Creates a tensor from data.

data

array_like

Initial tensor data.

dtype

torch.dtype

Desired data type. If None, infers from data.

device

torch.device

Desired device (cpu, cuda, mps, etc).

requires_grad

bool

default:"False"

If True, gradients will be computed for this tensor.

import torch

# From Python list
x = torch.Tensor([[1, 2], [3, 4]])

# With gradient tracking
x = torch.Tensor([1.0, 2.0], requires_grad=True)

Tensor.new_tensor()

Returns a new Tensor with data as the tensor data.

data

array_like

required

The returned Tensor copies data.

dtype

torch.dtype

The desired data type. Default: same as this tensor.

device

torch.device

The desired device. Default: same as this tensor.

requires_grad

bool

default:"False"

If autograd should record operations.

>>> tensor = torch.ones((2,), dtype=torch.int8)
>>> data = [[0, 1], [2, 3]]
>>> tensor.new_tensor(data)
tensor([[0, 1],
        [2, 3]], dtype=torch.int8)

Tensor.new_zeros()

Returns a Tensor of size filled with 0.

size

int...

required

Shape of the output tensor.

dtype

torch.dtype

Default: same as this tensor.

>>> tensor = torch.tensor((), dtype=torch.float64)
>>> tensor.new_zeros((2, 3))
tensor([[0., 0., 0.],
        [0., 0., 0.]], dtype=torch.float64)

Tensor.new_ones()

Returns a Tensor of size filled with 1.

size

int...

required

Shape of the output tensor.

>>> tensor = torch.tensor((), dtype=torch.int32)
>>> tensor.new_ones((2, 3))
tensor([[1, 1, 1],
        [1, 1, 1]], dtype=torch.int32)

Tensor Properties

Tensor.shape

Returns the size of the tensor.

shape

torch.Size

A tuple-like object of integers representing tensor dimensions.

>>> x = torch.randn(3, 4, 5)
>>> x.shape
torch.Size([3, 4, 5])

Tensor.dtype

Returns the data type of the tensor.

dtype

torch.dtype

Data type (torch.float32, torch.int64, etc).

Available dtypes:

Float: torch.float16, torch.float32, torch.float64, torch.bfloat16
Integer: torch.int8, torch.int16, torch.int32, torch.int64
Unsigned: torch.uint8, torch.uint16, torch.uint32, torch.uint64
Complex: torch.complex64, torch.complex128
Boolean: torch.bool

>>> x = torch.randn(3, 4)
>>> x.dtype
torch.float32

Tensor.device

Returns the device where the tensor is located.

device

torch.device

Device object (cpu, cuda:0, cuda:1, etc).

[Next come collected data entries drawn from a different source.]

/-- What a valid heartbeat on port 0 does to this chip's state. `was` says whether the partner was READY before it.
(Log entry 113: DEDUCED.)
(Log entry 114: DEDUCED.) -/
def State.hearPartner (s : State) (h : Heartbeat) (was : Bool) : State :=
  match s.pair.st with
  | .booting =>
    if s.pow.stage ≠ 8 ∨ s.pair.waitEndMs.isNone then s
    else if h.serving then s.standBy .syncing
    else s.elect h
  | .notReady => if h.serving then s.standBy .syncing else s.elect h
  | .syncing => if !h.serving then s.elect h else if s.pair.asked ∨ h.state ≠ .activeSolo then s else s.askCatchUp
  | .activeHold => if h.state = .ready then (s.pairTo .activePaired).commitSweep else s.goSolo 2
  | .activePaired => if was ∧ h.state ≠ .ready then s.failHandover.goSolo 2 else s
  | .handingOver => if s.pair.pfSent ∧ h.serving ∧ s.claimWord < h.word then s.becomeReady h.epoch else s
  | _ => s

/-- The pair conflict of R551, raised as it begins. -/
def State.judgeConflict (s : State) (chipB : Bool) (region : Nat) : State :=
  let letter := s.rd Rec.Pair.ChipLetter
  let own := s.rd Rec.Pair.RegionNumber
  let bad := decide (bit chipB = letter ∨ region ≠ own)
  let was := s.pair.conflict
  let s := { s with pair := { s.pair with conflict := bad } }
  if bad ∧ ¬was then s.raise .pairConfigConflict 0 [letter, own, bit chipB, region] else s

/-- A heartbeat on port 0: valid where its Region is this chip's. -/
def State.partnerBeat (s : State) (chipB : Bool) (region : Nat) (words : List Nat) (data : List Byte) : State :=
  let s := s.judgeConflict chipB region
  if region ≠ s.rd Rec.Pair.RegionNumber then s
  else
    let h := s.heartbeatOf 0 region words data
    let was := decide ((s.pair.partner.map Heartbeat.state) = some .ready)
    let since := if h.state ≠ .ready ∨ ¬s.journals then none else some (s.pair.readySinceMs.getD s.time.ms)
    let s := { s with pair := { s.pair with partner := some h, readySinceMs := since } }
    ((s.hearPartner h was).compareDigests 0 h |>.passImages 0).passBundle

/-- A heartbeat on port 1: valid where its Region is another. -/
def State.chainBeat (s : State) (region : Nat) (words : List Nat) (data : List Byte) : State :=
  if region = s.rd Rec.Pair.RegionNumber then s
  else
    let h := s.heartbeatOf 1 region words data
    let lost := s.upd.chainLost
    let s := { s with
      pair := { s.pair with neighbour := some h }
      upd := { s.upd with chainLost := false } }
    let s := if lost then s.raise .updateChainLink 0 [1, 1] else s
    ((s.compareDigests (s.neighbourCode 1) h).passImages 1).passBundle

>>> x = torch.randn(3, 4, device='cuda:0')
>>> x.device
device(type='cuda', index=0)

Tensor.ndim

Returns the number of dimensions.

ndim

int

Number of tensor dimensions.

>>> x = torch.randn(3, 4, 5)
>>> x.ndim
3

Tensor.numel()

Returns the total number of elements in the tensor.

count

int

Total number of elements.

>>> x = torch.randn(3, 4, 5)
>>> x.numel()
60

Tensor.requires_grad

Returns True if gradients need to be computed for this Tensor.

requires_grad

bool

Whether gradient tracking is enabled.

>>> x = torch.randn(3, 4, requires_grad=True)
>>> x.requires_grad
True

Mathematical Operations

Tensor.abs()

Computes the absolute value of each element.

output

Tensor

Tensor with absolute values.

Formula: out_i = |input_i|

>>> x = torch.tensor([-1, -2, 3])
>>> x.abs()
tensor([1, 2, 3])

Tensor.add()

Adds other to self, scaled by alpha.

other

Tensor or Number

required

The tensor or number to add.

alpha

Number

default:"1"

Multiplier for other.

Formula: out = self + alpha × other

>>> x = torch.tensor([1, 2, 3])
>>> x.add(10)
tensor([11, 12, 13])

>>> y = torch.tensor([4, 5, 6])
>>> x.add(y, alpha=2)
tensor([9, 12, 15])

Tensor.matmul()

Matrix multiplication of self with other.

other

Tensor

required

The tensor to multiply with.

output

Tensor

Result of matrix multiplication.

Shapes:

1D × 1D → scalar
2D × 2D → 2D matrix
(batch, n, m) × (batch, m, p) → (batch, n, p)

>>> a = torch.randn(2, 3)
>>> b = torch.randn(3, 4)
>>> a.matmul(b).shape
torch.Size([2, 4])

Tensor.sum()

Returns the sum of all elements or along a dimension.

dim

int or tuple of ints

Dimension(s) to reduce. If None, reduces all dimensions.

keepdim

bool

default:"False"

Whether output has dim retained or not.

dtype

torch.dtype

Desired data type of output.

>>> x = torch.randn(4, 4)
>>> x.sum()
tensor(-1.2345)

>>> x.sum(dim=0, keepdim=True)
tensor([[-0.5, 1.2, -0.8, 0.3]])

Tensor.mean()

Returns the mean value of all elements or along a dimension.

dim

int or tuple of ints

Dimension(s) to reduce.

keepdim

bool

default:"False"

Whether output has dim retained.

>>> x = torch.randn(4, 4)
>>> x.mean()
tensor(0.1234)

>>> x.mean(dim=1)
tensor([0.2, -0.5, 0.8, -0.1])

Tensor.max()

Returns the maximum value of all elements or along a dimension.

dim

int

The dimension to reduce.

keepdim

bool

default:"False"

Whether output has dim retained.

values

Tensor

Maximum values.

indices

LongTensor

Indices of maximum values (when dim is specified).

>>> x = torch.randn(4, 4)
>>> x.max()
tensor(2.4567)

>>> values, indices = x.max(dim=1)

Shape Manipulation

Tensor.reshape()

Returns a tensor with the same data but different shape.

*shape

int

required

The desired shape.

output

Tensor

Reshaped tensor (view if possible, otherwise copy).

>>> x = torch.randn(4, 6)
>>> x.reshape(2, 12).shape
torch.Size([2, 12])

>>> x.reshape(-1, 3).shape  # -1 inferred
torch.Size([8, 3])

Tensor.view()

Returns a new tensor with the same data but different shape.

*shape

int

required

The desired shape.

output

Tensor

Tensor view (shares storage with original).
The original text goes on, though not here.